Notice extraite de Ridiculosa n°18, "La presse satirique française". 

 

A la fin du XIXe siècle, la Maison de la Bonne Presse des Assomptionnistes domine la publication de titres périodiques d’obédience catholique, avec une trentaine de titres dont les plus fameux sont Le Pèlerin et La Croix. En janvier 1877 paraît le tout premier numéro du Pèlerin rénové par le Père de Paul Bailly, qui cherche à transformer un modeste bulletin hebdomadaire de liaison entre groupes de pèlerins créé trois ans plus tôt en une revue attrayante et populaire. Bailly, sensible au rôle de l’image dans la mission apostolique, accorde une large place à l’illustration dans son hebdomadaire et s’intéresse également aux vignettes comiques à tonalité plus ou moins politique. Adoptant la couleur en 1896, Le Pèlerin (19x27cm) tire alors à 140 000 exemplaires (presque 200 000 en 1900[1], 450 000 en 1912) et diffuse l’idéologie catholique dominante du temps, une idéologie mâtinée d’antisémitisme, d’anti-maçonnisme, d’hostilité à la laïcité et à la République.

Dans les débuts et par souci d’économie, Paul Bailly achète à peu de frais des bois gravés et des clichés anciens à des revendeurs d’occasion. Quand, avec son fameux article 7, Jules Ferry ouvre les hostilités contre l’Eglise catholique, l’hebdomadaire invite quelques dessinateurs à répondre aux « ennemis de la religion » avec des vignettes disséminées dans le journal. Celles des premières années ne sont pas signées, puis paraissent des dessins de Lucien Thomin, Guydo et également Henriot. Contrairement à ce qu’on peut lire[2], il semble bien qu’Achille Lemot (1846-1909[3]), natif de Reims et présent dans la presse satirique depuis la fin du Second Empire, ne réalise ses premiers pas au Pèlerin qu’à partir de la fin des années 1880. Alors qu’il gravite encore autour du Chat noir, Lemot rencontre Paul Bailly[4] qui l’invite à travailler pour Le Pèlerin. En août 1891, l’hebdomadaire de la Bonne Presse publie des vignettes d’abord non satiriques signées « AL ». L’année suivante, le dessinateur paraphe certaines de ses œuvres, dorénavant plus nombreuses, « A. Lemot ». En 1894, lorsque la revue décide de publier une illustration pleine page en couverture, puis finalement en 4e de couverture pour laisser à la vue de tous le titre agrémenté de l’image de la « sainte vierge », la rédaction ne se tourne pas encore vers Lemot, mais vers Montégut, qui réalise pendant quelques temps l’illustration de dos. Ce dernier emploie un style illustratif (proche de celui de Meyer pour le supplément du Petit Journal) ou parfois mêle deux rhétoriques très différentes : celle de l’imagerie pieuse à celle de la caricature politique. Dans un jeu d’opposition manichéen il fait s’affronter l’allégorie de la Foi aux adversaires des catholiques : francs-maçons, panamistes, parlementaires et autres juifs.

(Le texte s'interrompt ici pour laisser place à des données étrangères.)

/-- Deficit round robin over VC0 to VC2 with a quantum of 4 KiB times the weight. -/
def State.drr (s : State) (p : Nat) : Nat → Nat → List Nat → Option ((Nat × TxWait) × Nat × List Nat)
  | 0, _, _ => none
  | n + 1, vc, d =>
    let nx := (vc + 1) % 3
    let add (d : List Nat) : List Nat := d.set nx (d.getD nx 0 + 4096 * s.weight p nx)
    match s.vcNext p vc with
    | none => State.drr s p n nx (add (d.set vc 0))
    | some t =>
      if d.getD vc 0 ≥ t.2.frame.bytes then some (t, vc, d.set vc (d.getD vc 0 - t.2.frame.bytes))
      else State.drr s p n nx (add d)

/-- R197: the frame that a port sends next, with the arbiter after it. -/
def State.pick (s : State) (p : Nat) : Option ((Nat × TxWait) × Nat × List Nat) :=
  let k := s.port p
  match s.vcNext p 3 with
  | some t => some (t, k.vc, k.deficit)
  | none => s.drr p 12 k.vc k.deficit

/-- FRAME_SEND: the frame leaves, takes the next LSEQ and credit, and enters the replay buffer; the units it used in its
input buffer go back. -/
def State.frameSend (s : State) (p : Nat) : State :=
  if (s.port p).st ≠ .up ∨ s.regionStopped 16 then s
  else
    match s.pick p with
    | none => s
    | some ((inp, t), vc, d) =>
      let f := if t.inp.isSome then { t.frame with ttl := t.frame.ttl - 1 } else t.frame
      let s := s.modLink fun l => { l with tx := dropFirst (fun x => x == t) l.tx }
      let s := s.modPort p fun k =>
        { k with vc := vc, deficit := d, lastIn := AMap.set k.lastIn t.cls inp,
                 credits := k.credits.set t.cls (k.credits.getD t.cls 0 - f.units), lseq := (k.lseq + 1) % 65536,
                 replay := k.replay ++ [⟨k.lseq, f, t.ctx, 0⟩], wire := k.wire ++ [.frame f k.lseq (f.crc k.lseq)] }
      let s := s.bump .lnkPortCntTx [p] 1 none 7 p
      if t.inp.isSome then (s.bump .lnkCntFwd [] 1 none 7 0).lcredit t.inp f.units else s

/-- `(a − b) mod 2 ^ 16`. -/
def seq16 (a b : Nat) : Nat := (a + 65536 - b % 65536) % 65536

/-- LINK_ACK: frames up to the LSEQ leave the replay buffer. -/
def State.linkAck (s : State) (p lseq : Nat) : State :=
  s.modPort p fun k =>
    let rest := k.replay.filter fun f => decide (seq16 lseq f.lseq ≥ 32768)
    { k with replay := rest
             replayTo := match k.replayTo with
               | some x => if rest.any fun f => f.lseq == x then some x else none
               | none => none }

/-- The eighth resend of one LSEQ retrains the port; three such retrains in 10 ms take it DOWN (R195). -/
def State.replayLimit (s : State) (p : Nat) : State :=
  let now := s.dev.tick
  let ts := (s.port p).limitTicks.filter (fun t => decide (now < t + 1000000)) ++ [now]
  let s := s.modPort p fun k => { k with replay := k.replay.map fun f => { f with tries := 0 }, limitTicks := ts }
  if ts.length ≥ 3 then (s.modPort p fun k => { k with limitTicks := [] }).linkDown p 4 else s.startRetrain p false

/-- Resend every outstanding frame from an LSEQ onward, in order; an LSEQ resent 8 times in a row retrains the port (R195). -/
def State.resend (s : State) (p lseq : Nat) : State :=
  let k := s.port p
  let from_ (f : Sent) : Bool := decide (seq16 f.lseq lseq < 32768)
  let again := k.replay.filter from_
  if k.st ≠ .up ∨ again = [] then s
  else
    let s := (s.modPort p fun k =>
      { k with wire := k.wire ++ again.map fun f => .frame f.frame f.lseq (f.frame.crc f.lseq)
               replay := k.replay.map fun f => { f with tries := if from_ f then f.tries + 1 else 0 }
               replayTo := (again.getLast?).map (·.lseq) }).bump .lnkPortCntReplay [p] again.length none 7 p
    if again.any fun f => decide (7 ≤ f.tries) then s.replayLimit p else s

/-- REPLAY_TIMEOUT: no ACK for 20 µs with frames outstanding. -/
def State.replayTimeout (s : State) (p : Nat) : State :=
  match (s.port p).replay with
  | [] => s
  | f :: _ => s.resend p f.lseq

/-- ACK_SEND. -/
def State.ackSend (s : State) (p : Nat) : State :=
  if (s.port p).st = .up ∧ (s.port p).unacked > 0 ∧ ¬ s.regionStopped 16 then
    (s.modPort p fun k => { k with unacked := 0 }).emit p (.ack (seq16 (s.port p).expect 1))
  else s

/-- LCREDIT. -/
def State.creditBack (s : State) (p cls units : Nat) : State :=
  s.modPort p fun k => { k with credits := k.credits.set cls (k.credits.getD cls 0 + units) }

/-- One tick of a port: it is counted as stopped by credit, or by a full replay buffer (R195, R196). -/
def State.portTick (s : State) (p : Nat) : State :=
  let k := s.port p
  if k.st ≠ .up then s
  else
    let hs := ((List.range 8).map fun c => (s.heads p c).map (·.2)).flatten
    (s.bump .lnkPortCntCstall [p] (b2n (hs.any fun t => !k.credited t)) none 7 p).bump .lnkPortCntRstall [p]
      (b2n (hs.any fun t => !k.room t)) none 7 p

/-- One tick of the link engine, while its region's clock runs. -/
def State.linkTick (s : State) : State := s.clockedBy 16 fun s => (List.range 16).foldl State.portTick s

Prenant la suite de Montégut, Lemot devient à partir de décembre 1895 le caricaturiste attitré du Pèlerin et ce, jusqu’à sa mort en 1909. Par ses caricatures, il donne à l’hebdomadaire l’image d’un organe de combat. Il défend la cause cléricale par le crayon avec virulence, dans une veine antisémite et antimaçonnique. Il inscrit son travail dans la droite ligne de ses dessins produits à partir de 1885 pour un journal du Nord d’obédience catholique et également illustré, Le Lillois.

Comme l’indique avec complaisance Abel Fabre dans Le Mois littéraire en 1908, « Lemot est une sorte de journaliste. Son œuvre artistique est autant du journalisme[5] illustré que de la caricature. Il commente, lui aussi, le fait du jour, mais en humoriste qui manie, au lieu de la plume de l'écrivain, le crayon du dessinateur. [6]»

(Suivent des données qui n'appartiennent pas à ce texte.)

/-- Read the source of the next contribution, and the scale of its chunk, at the context's regulators, once for it. -/
def State.readSource (s : State) (f c : Nat) (x : RedS) : State :=
  if x.asked then s
  else
    let s := (s.touch x.source.1 x.source.2).regulate c x.source.1 x.source.2 (.flow f 0) fun _ _ => .pass
    let s := if x.cfg.coll ≤ 1 then s.scaleRead f (x.cfg.scaleOf x.next).1 (x.cfg.scaleOf x.next).2 else s
    s.modRed f fun x => { x with asked := true }

/-- CHUNK_CONTRIBUTE: the source is read under the regulators (R215), then the contribution is converted and sent. -/
def State.chunkContribute (s : State) (f : Nat) : State :=
  let w := s.flow f
  match w.red with
  | none => s
  | some x =>
    if w.st ≠ .opened ∨ s.regionStopped 16 ∨ ¬ x.running ∨ ¬ x.mayContribute ∨ s.waits (.flow f 0) then s
    else
      match s.reach w.ctx x.source.1 x.source.2 with
      | some (a, c) => s.redFault f (0x0104, c, a)
      | none =>
        let s := s.readSource f w.ctx x
        if s.waits (.flow f 0) then s
        else
          let s := s.modRed f fun x => { x with asked := false }
          if x.cfg.coll ≤ 1 then s.contribute f { x with asked := false } else s.contributeBytes f { x with asked := false }

/-! ### Rounds (R215, R219, R224, R225) -/

/-- Whether the start word exceeds the number of rounds completed, modulo 2 ^ 32 (R215). -/
def State.startDue (s : State) (x : RedS) : Bool := decide (0 < sint 32 (leNat (s.bytes x.cfg.start 4) + 2 ^ 32 - x.rounds % 2 ^ 32))

/-- ROUND_BEGIN. -/
def State.roundBegin (s : State) (f : Nat) : State :=
  let w := s.flow f
  match w.red with
  | none => s
  | some x =>
    if w.st = .opened ∧ ¬ s.regionStopped 16 ∧ ¬ x.running ∧ s.startDue x then
      s.modRed f fun x => { x with running := true, next := 0, amax := [], sat := 0, nan := 0, inf := 0, pcount := 0,
                                   prank := 0xFFFF }
    else s

/-- R219: the scale entries are read and rewritten as a round completes, under the regulators (R157). -/
def State.stepScale (s : State) (f : Nat) (x : RedS) : State :=
  let r := x.cfg
  let n := r.scaleEntries
  let d := (List.range n).flatMap fun e => leBytes 4 (scaleStep r (leNat (s.bytes (r.scale + 4 * e) 4)) (AMap.get x.amax 0 e))
  (s.scaleRead f r.scale (4 * n)).resWrite f r.scale d []

/-- A round is over: the messages of it that a neighbour has sent are no longer kept. -/
def Nbr.endRound (b : Nbr) : Nbr := { b with took := b.took.filter fun m => decide (2 ≤ (b.took.filter (· == m)).length) }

Après la mort de Lemot en 1909, le Pèlerin continue à dédier sa 4e de couverture à la caricature politique, et ce, bien au-delà de la Première Guerre mondiale, c'est-à-dire tout au long de l’entre-deux-guerres. Les caricatures, truffées de références au diable, ont pour fonction de désigner au lecteur les « ennemis du Christ », dans une vison manichéenne et brutale du monde où s’opposent souvent le bon peuple et les mauvais parlementaires, Jésus et les puissances du mal, le pauvre contribuable et le juif cupide, le bon chrétien et le mauvais maçon. Dans ces charges, deux systèmes graphiques cohabitent : les dessinateurs magnifient les « amis » en recourant à des procédés propres à l’imagerie religieuse et fustigent les « adversaires » par le recours à une rhétorique dégradante et caricaturale. Dans les années 1920 et 1930, avec des dessins de Grand’Aigle (Henri Genevrier, affichiste et illustrateur) puis de Gabriel Gobin notamment. Pour le journal en 1937, Gabriel Gobin « tient chez nous une place enviable ! celle de Lemot jadis. Une rude et difficile place ! Corriger sans blesser, défendre l'Eglise sans être partisan [sic!], faire sourire, mais aussi donner de claires leçons d'un coup de crayon ou de pinceau... Hier collaborateur au Sel, aujourd’hui à la Jeunesse ouvrière et au Monde ouvrier, on sait combien ses pages synthétiques sont aimées ».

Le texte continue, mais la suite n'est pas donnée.